Document A Document B Document C

<example>
  <person gender="M" age="36">
    <firstName>J</firstName>
  </person>
</example>

<example>
  <person gender="M" age="37">
    <firstName>J</firstName>
  </person>
</example>

<example>
  <person gender="M">
    <firstName>J</firstName>
  </person>
</example>

And the Delta for this will be as follows:

Delta Comments

<example deltaxml:deltaV2="A!=B!=C">
 <person deltaxml:deltaV2="A!=B!=C" gender="M">
  <deltaxml:attributes deltaxml:deltaV2="A!=B!=C">
   <dxa:age deltaxml:deltaV2="A!=B">
    <deltaxml:attributeValue deltaxml:deltaV2="A">36</deltaxml:attributeValue>
    <deltaxml:attributeValue deltaxml:deltaV2="B">37</deltaxml:attributeValue>
   </dxa:age>
  </deltaxml:attributes>
  <firstName deltaxml:deltaV2="A=B=C">J</firstName>
 </person>
</example>

The attribute 'gender' is unchanged and so appears as a regular attribute.

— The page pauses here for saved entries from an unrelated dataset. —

-- ==== Sys2Proof/Laws/Run.lean ====
section
/-!
SUPPORT. Runs and their end (R840): a step takes exactly the oldest event, what follows an end starts nothing, and every run
ends: with its last access, or when what is then pending has been completed (R830) or abandoned.
-/
namespace Sys2Proof.Machine

/-! ## What the steps leave in the inbox -/

theorem onUnit_inbox (n : Nat) (u : BitVec 4) (i : Instr) (s t : State) (f : Fin n → State)
    (h : onUnit n u i s f = .next t) (hf : ∀ k, (f k).inbox = s.inbox) : t.inbox = s.inbox := by
  rcases onUnit_cases _ _ _ _ _ _ h with ⟨k, rfl⟩ | ⟨_, rfl⟩
  · exact hf k
  · rfl

/-- No command touches the accesses still to be served. -/
theorem exec_inbox (i : Instr) (s t : State) (h : exec i s = .next t) : t.inbox = s.inbox := by
  cases i <;> simp only [exec] at h
  case dlRaw u imm => exact onUnit_inbox _ _ _ _ _ _ h fun k => by split <;> rfl
  case perfStop k => exact onUnit_inbox _ _ _ _ _ _ h fun k => by rw [timerStop_eq]; split <;> rfl
  case revStep =>
    simp only [execRevStep] at h
    cases h
    rw [reverbRun_eq]
    rfl
  case process =>
    simp only [execProcess] at h
    split at h <;> cases h <;> rfl
  all_goals first
    | (cases h; rfl)
    | exact onUnit_inbox _ _ _ _ _ _ h fun _ => rfl

theorem filterPath_inbox (n : Nat) (s : State) : (filterPath n s).inbox = s.inbox := by rw [filterPath_eq]

theorem timerStop_inbox (k : Fin 2) (s : State) : (timerStop k s).inbox = s.inbox := by
  rw [timerStop_eq]; split <;> rfl

theorem leaveWarmup_inbox (s : State) : (leaveWarmup s).inbox = s.inbox := by unfold leaveWarmup; split <;> rfl

theorem warmupBuffer_inbox (n : Nat) (s : State) : (warmupBuffer n s).inbox = s.inbox := filterPath_inbox n s

theorem samplingABuffer_inbox (n : Nat) (s : State) : (samplingABuffer n s).inbox = s.inbox := by
  simp [samplingABuffer, timerStop_inbox, filterPath_inbox, timerStart]

theorem samplingBBuffer_inbox (n : Nat) (s : State) : (samplingBBuffer n s).inbox = s.inbox := by
  simp [samplingBBuffer, timerStop_inbox, filterPath_inbox]

theorem filterBuffer_inbox (n : Nat) (s : State) : (filterBuffer n s).inbox = s.inbox := by
  unfold filterBuffer
  rw [← leaveWarmup_inbox s]
  generalize leaveWarmup s = t
  simp only
  cases t.diagState
  · exact warmupBuffer_inbox n t
  · exact samplingABuffer_inbox n t
  · exact samplingBBuffer_inbox n t
  · exact filterPath_inbox n t

/-- Nor does a buffer. -/
theorem processBuffer_inbox (m : Mode) (n : Nat) (s : State) : (processBuffer m n s).inbox = s.inbox := by
  cases m
  · simp only [processBuffer, stoppedPath, State.setOutSilent]; rw [runFrames_plain_eq _ fun _ _ => rfl]
  · simp only [processBuffer, passPath, State.setOutSilent]; rw [runFrames_plain_eq _ fun _ _ => rfl]
  · exact filterBuffer_inbox n s
  · simp only [processBuffer, sinePath, State.setOutSilent]; rw [runFrames_sine_eq]
  · simp only [processBuffer, testPath, State.setOutSilent]; rw [runFrames_test_eq]

/-- After the sequencer's turn nothing is pending, and the inbox is as before. -/
theorem completeProcess_spec (s : State) :
    (completeProcess s).busy = false ∧ (completeProcess s).inbox = s.inbox := by
  unfold completeProcess
  split
  · exact ⟨by simp [State.busy, *], rfl⟩
  · exact ⟨rfl, processBuffer_inbox _ _ _⟩

theorem readReg_inbox (s : State) (r : Reg) : (readReg s r).1.inbox = s.inbox := by
  unfold readReg; split_ifs <;> rfl

theorem writeReg_inbox (s : State) (v : Word) (r : Reg) : (writeReg s v r).inbox = s.inbox := by
  cases r
  case ctrl => simp only [writeReg]; split <;> rfl
  case wide w hi => cases w <;> rfl
  all_goals rfl

theorem serveEvent_inbox (e : Event) (s t : State) (h : serveEvent e s = .next t) : t.inbox = s.inbox := by
  cases e <;> simp only [serveEvent] at h
  case read a addr width =>
    split at h <;> cases h
    simp only [busRead, State.reply]
    split
    · rfl
    · split
      · rfl
      · exact readReg_inbox _ _
  case write a addr width v =>
    split at h <;> cases h
    simp only [busWrite]
    split
    · rfl
    · split
      · rfl
      · split
        · rfl
        · exact writeReg_inbox _ _ _
  case sequencer => cases h; exact (completeProcess_spec s).2
  case powerOn => cases h; rfl

/-- A step that goes on has taken the oldest event and no other. -/
theorem step_takes_oldest (s t : State) (e : Event) (rest : List Event) (hi : s.inbox = e :: rest)
    (h : step s = .next t) : t.inbox = rest := by
  have ht : (takeEvent e rest s).inbox = rest := by cases e <;> rfl
  simp only [step, hi] at h
  split at h
  · unfold runCommand at h
    split at h
    · exact (exec_inbox _ _ _ h).trans ht
    · cases h; exact ht
  · exact (serveEvent_inbox _ _ _ h).trans ht

/-! ## Runs -/

@[simp] theorem runFor_zero (s : State) : runFor 0 s = .next s := rfl

theorem runFor_succ_of_step (n : Nat) (s t : State) (h : step s = .next t) : runFor (n + 1) s = runFor n t := by
  simp [runFor, h]

/-- What a run of `n + 1` steps that goes on did first. -/
theorem runFor_succ_inv (n : Nat) (s t : State) (h : runFor (n + 1) s = .next t) :
    ∃ u, step s = .next u ∧ runFor n u = .next t := by
  simp only [runFor] at h
  split at h
  · exact ⟨_, ‹_›, h⟩
  · cases h
  · cases h

theorem runFor_add (m n : Nat) (s t : State) (h : runFor m s = .next t) : runFor (m + n) s = runFor n t := by
  induction m generalizing s with
  | zero => cases h; simp
  | succ m ih =>
    obtain ⟨u, hu, hr⟩ := runFor_succ_inv m s t h
    rw [Nat.succ_add_eq_add_succ, Nat.add_succ, runFor_succ_of_step _ _ _ hu]
    exact ih u hr

/-- The run is that of the host's interface. -/
theorem core_run_eq (n : Nat) (s : State) :
    Host.Core.run ⟨State, Fault, Refusal, step, State.reset⟩ n s = runFor n s := by
  induction n generalizing s with
  | zero => rfl
  | succ n ih =>
    simp only [Host.Core.run, runFor]
    split <;> simp_all

/-- With no event left an idle block keeps its state (R745). -/
theorem step_idle (s : State) (hi : s.inbox = []) (hb : s.busy = false) : step s = .next s := by
  have hp : s.pending = none := by simpa [State.busy] using hb
  simp [step, hi, completeProcess, hp]

/-- What is still to come after the end of a run, an idle sequencer's turn or a reset, starts nothing. -/
theorem step_ended (s t : State) (h : Ended s) (hs : step s = .next t) : Ended t := by
  obtain ⟨ha, hb⟩ := h
  rcases hi : s.inbox with _ | ⟨e, rest⟩
  · rw [step_idle s hi hb] at hs
    cases hs
    exact ⟨ha, hb⟩
  · have hr : t.inbox = rest := step_takes_oldest s t e rest hi hs
    rw [hi, List.all_cons, Bool.and_eq_true] at ha
    refine ⟨hr ▸ ha.2, ?_⟩
    cases e
    case read => exact absurd ha.1 (by simp [isAccess])
    case write => exact absurd ha.1 (by simp [isAccess])
    case sequencer =>
      simp only [step, hi, commandOf, serveEvent] at hs
      cases hs
      exact (completeProcess_spec _).1
    case powerOn =>
      simp only [step, hi, commandOf, serveEvent] at hs
      cases hs
      rfl

theorem runFor_ended (n : Nat) (s t : State) (h : Ended s) (hs : runFor n s = .next t) : Ended t := by
  induction n generalizing s with
  | zero => cases hs; exact h
  | succ n ih =>
    obtain ⟨u, hu, hr⟩ := runFor_succ_inv n s t hs
    exact ih u (step_ended s u h hu) hr

/-- Before as many steps as there are events, events are left. -/
theorem runFor_inbox (n : Nat) (s t : State) (h : runFor n s = .next t) : t.inbox = s.inbox.drop n := by
  induction n generalizing s with
  | zero => cases h; simp
  | succ n ih =>
    obtain ⟨u, hu, hr⟩ := runFor_succ_inv n s t h
    rw [ih u hr]
    rcases hs : s.inbox with _ | ⟨e, rest⟩
    · simp only [step, hs] at hu
      cases hu
      rw [(completeProcess_spec s).2, hs]
      simp
    · rw [step_takes_oldest s u e rest hs hu]
      simp

/-- A run has not ended while an access is left. -/
theorem not_ended_before (s u : State) (k : Nat) (e : Event) (he : e ∈ s.inbox.drop k) (ha : isAccess e = true)
    (hu : runFor k s = .next u) : ¬ Ended u := by
  intro h
  have := List.all_eq_true.1 h.1 e (by rw [runFor_inbox k s u hu]; exact he)
  simp [ha] at this

/-- A run ends with its last access, before whatever the sequencer and the platform do after it, if nothing is pending
then. -/
theorem ends_at_last_access (s t : State) (before after : List Event) (e : Event)
    (hi : s.inbox = before ++ e :: after) (he : isAccess e = true) (ha : after.all (!isAccess ·) = true)
    (h : runFor (before.length + 1) s = .next t) (hb : t.busy = false) : EndsAt (before.length + 1) s t := by
  refine ⟨h, ⟨?_, hb⟩, fun k hk u hu => not_ended_before s u k e ?_ he hu⟩
  · rw [runFor_inbox _ s t h, hi]
    simpa using ha
  · rw [hi, List.drop_append_of_le_length (by omega)]
    simp

/-- A run that has served every event with a `PROCESS` left pending ends one step later, when the sequencer completes it
(R830). -/
theorem ends_after_leftPending (s t : State) (h : LeftPending s t) :
    EndsAt (s.inbox.length + 1) s (completeProcess t) := by
  obtain ⟨h, hb⟩ := h
  have hi : t.inbox = [] := by rw [runFor_inbox _ _ _ h]; simp
  refine ⟨?_, ⟨?_, (completeProcess_spec t).1⟩, fun k hk u hu he => ?_⟩
  · rw [runFor_add _ 1 s t h]
    simp [runFor, step, hi]
  · rw [(completeProcess_spec t).2, hi]
    rfl
  · have hr : runFor (s.inbox.length - k) u = .next t := by
      rw [← runFor_add k _ s u hu, Nat.add_sub_cancel' (by omega), h]
    exact Bool.false_ne_true ((runFor_ended _ u t he hr).2.symm.trans hb)

/-- A state of a run that is ended has the run's end at it or before it. -/
theorem ends_by (n : Nat) (s t : State) (h : runFor n s = .next t) (he : Ended t) : ∃ m ≤ n, ∃ u, EndsAt m s u := by
  classical
  have hex : ∃ m u, runFor m s = .next u ∧ Ended u := ⟨n, t, h, he⟩
  obtain ⟨u, hu, hue⟩ := Nat.find_spec hex
  exact ⟨Nat.find hex, Nat.find_min' hex ⟨t, h, he⟩, u, hu, hue,
    fun k hk v hv hve => Nat.find_min hex hk ⟨v, hv, hve⟩⟩

/-- Every run whose events are all served ends, at the latest one step after the last of them. -/
theorem run_ends (s t : State) (h : runFor s.inbox.length s = .next t) :
    ∃ n ≤ s.inbox.length + 1, ∃ u, EndsAt n s u := by
  cases hb : t.busy
  · have hi : t.inbox = [] := by rw [runFor_inbox _ _ _ h]; simp
    obtain ⟨m, hm, u, hu⟩ := ends_by _ s t h ⟨by simp [hi], hb⟩
    exact ⟨m, by omega, u, hu⟩
  · exact ⟨_, le_refl _, _, ends_after_leftPending s t ⟨h, hb⟩⟩

/-- No run hangs (R830: weak fairness). -/
theorem not_hangs (s : State) : ¬ Hangs s := by
  intro h
  obtain ⟨t, ht, _⟩ := h s.inbox.length
  obtain ⟨n, _, u, hu, he, _⟩ := run_ends s t ht
  obtain ⟨v, hv, hn⟩ := h n
  rw [hu] at hv
  cases hv
  exact hn he

/-- A run has one end. -/
theorem endsAt_unique (s t u : State) (m n : Nat) (hm : EndsAt m s t) (hn : EndsAt n s u) : m = n ∧ t = u := by
  have hmn : m = n := by
    rcases Nat.lt_trichotomy m n with h | h | h
    · exact absurd hm.2.1 (hn.2.2 m h t hm.1)
    · exact h
    · exact absurd hn.2.1 (hm.2.2 n h u hn.1)
  subst hmn
  exact ⟨rfl, Host.Outcome.next.inj (hm.1.symm.trans hn.1)⟩

end Sys2Proof.Machine
end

The attribute 'age' has a value of 36 in document A and 37 in B.

Element <firstName> appears now as the second child of <person>.

11. DeltaV2 Version 2.1 Samples

A set of samples specific to Version 2.1 is provided in the document Overlapping Hierarchies in DeltaV2. The included samples illustrate how the new attributes introduced to DeltaV2 can be used in practice by supporting DeltaXML products.